## Data
-------------------------

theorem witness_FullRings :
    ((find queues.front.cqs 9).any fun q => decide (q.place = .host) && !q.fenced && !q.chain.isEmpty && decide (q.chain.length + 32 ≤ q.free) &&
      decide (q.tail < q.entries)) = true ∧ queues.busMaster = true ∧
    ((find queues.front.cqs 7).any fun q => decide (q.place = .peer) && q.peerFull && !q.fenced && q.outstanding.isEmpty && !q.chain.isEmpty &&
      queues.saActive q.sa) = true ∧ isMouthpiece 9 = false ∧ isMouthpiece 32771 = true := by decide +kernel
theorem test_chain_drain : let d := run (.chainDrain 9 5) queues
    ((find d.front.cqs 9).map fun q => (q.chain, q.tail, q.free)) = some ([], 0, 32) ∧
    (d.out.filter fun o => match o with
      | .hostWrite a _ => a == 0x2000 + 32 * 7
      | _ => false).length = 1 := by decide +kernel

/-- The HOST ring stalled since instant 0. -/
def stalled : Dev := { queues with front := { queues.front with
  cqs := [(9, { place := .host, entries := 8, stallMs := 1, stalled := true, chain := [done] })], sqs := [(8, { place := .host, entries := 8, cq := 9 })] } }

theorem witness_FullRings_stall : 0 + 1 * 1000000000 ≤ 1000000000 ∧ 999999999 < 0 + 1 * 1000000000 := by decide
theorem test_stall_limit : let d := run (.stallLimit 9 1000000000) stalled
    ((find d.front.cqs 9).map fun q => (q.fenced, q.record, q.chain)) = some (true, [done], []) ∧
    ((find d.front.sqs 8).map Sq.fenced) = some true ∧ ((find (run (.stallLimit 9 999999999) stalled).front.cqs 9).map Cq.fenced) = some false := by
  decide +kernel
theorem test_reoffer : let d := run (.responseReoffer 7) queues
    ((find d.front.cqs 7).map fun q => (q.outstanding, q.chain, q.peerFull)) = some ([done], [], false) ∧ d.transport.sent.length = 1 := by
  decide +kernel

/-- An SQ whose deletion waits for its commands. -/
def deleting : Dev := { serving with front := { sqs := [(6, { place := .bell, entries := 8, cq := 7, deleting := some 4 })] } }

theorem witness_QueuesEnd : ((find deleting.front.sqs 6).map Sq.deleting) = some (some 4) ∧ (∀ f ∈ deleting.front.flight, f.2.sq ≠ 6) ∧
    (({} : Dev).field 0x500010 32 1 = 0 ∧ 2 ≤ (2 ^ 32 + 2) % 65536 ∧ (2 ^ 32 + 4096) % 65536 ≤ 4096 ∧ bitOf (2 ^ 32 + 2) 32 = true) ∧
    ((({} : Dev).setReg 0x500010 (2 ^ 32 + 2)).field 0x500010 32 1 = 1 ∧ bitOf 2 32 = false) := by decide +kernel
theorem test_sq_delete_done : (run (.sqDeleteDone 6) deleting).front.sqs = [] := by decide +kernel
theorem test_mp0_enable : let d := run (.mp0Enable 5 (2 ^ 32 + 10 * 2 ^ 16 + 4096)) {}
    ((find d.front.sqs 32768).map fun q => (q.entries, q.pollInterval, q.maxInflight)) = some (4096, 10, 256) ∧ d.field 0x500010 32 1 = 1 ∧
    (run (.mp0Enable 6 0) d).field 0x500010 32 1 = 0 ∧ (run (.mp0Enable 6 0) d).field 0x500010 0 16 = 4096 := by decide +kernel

-------------------------

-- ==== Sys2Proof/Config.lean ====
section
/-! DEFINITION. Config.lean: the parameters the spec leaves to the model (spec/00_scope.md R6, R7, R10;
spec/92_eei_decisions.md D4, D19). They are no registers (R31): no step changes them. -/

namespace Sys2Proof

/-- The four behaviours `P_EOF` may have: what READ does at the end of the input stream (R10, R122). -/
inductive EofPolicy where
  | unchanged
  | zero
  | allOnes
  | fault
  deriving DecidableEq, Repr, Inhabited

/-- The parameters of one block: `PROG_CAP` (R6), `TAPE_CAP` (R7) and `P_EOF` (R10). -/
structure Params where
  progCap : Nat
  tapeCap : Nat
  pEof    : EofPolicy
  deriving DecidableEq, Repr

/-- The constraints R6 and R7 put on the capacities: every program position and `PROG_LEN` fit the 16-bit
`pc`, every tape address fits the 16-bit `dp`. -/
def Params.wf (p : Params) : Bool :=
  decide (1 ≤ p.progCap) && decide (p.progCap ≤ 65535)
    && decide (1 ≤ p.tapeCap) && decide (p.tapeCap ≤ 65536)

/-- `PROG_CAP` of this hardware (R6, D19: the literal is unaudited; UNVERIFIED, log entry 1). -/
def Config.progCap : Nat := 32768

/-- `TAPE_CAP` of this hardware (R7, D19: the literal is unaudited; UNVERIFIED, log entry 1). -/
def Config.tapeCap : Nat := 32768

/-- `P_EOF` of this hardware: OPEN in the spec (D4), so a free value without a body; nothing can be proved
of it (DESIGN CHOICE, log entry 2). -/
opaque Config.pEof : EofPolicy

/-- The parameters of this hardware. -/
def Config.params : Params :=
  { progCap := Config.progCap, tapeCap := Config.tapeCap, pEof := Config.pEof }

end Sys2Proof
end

-------------------------

## Work to be completed
Copy out, exactly and alone, the lines of the entries above between the ones holding "((find queues.front.cqs 7).any" and "(d.out.filter fun o => match o with", inclusive.

## Written reply
    ((find queues.front.cqs 7).any fun q => decide (q.place = .peer) && q.peerFull && !q.fenced && q.outstanding.isEmpty && !q.chain.isEmpty &&
      queues.saActive q.sa) = true ∧ isMouthpiece 9 = false ∧ isMouthpiece 32771 = true := by decide +kernel
theorem test_chain_drain : let d := run (.chainDrain 9 5) queues
    ((find d.front.cqs 9).map fun q => (q.chain, q.tail, q.free)) = some ([], 0, 32) ∧
    (d.out.filter fun o => match o with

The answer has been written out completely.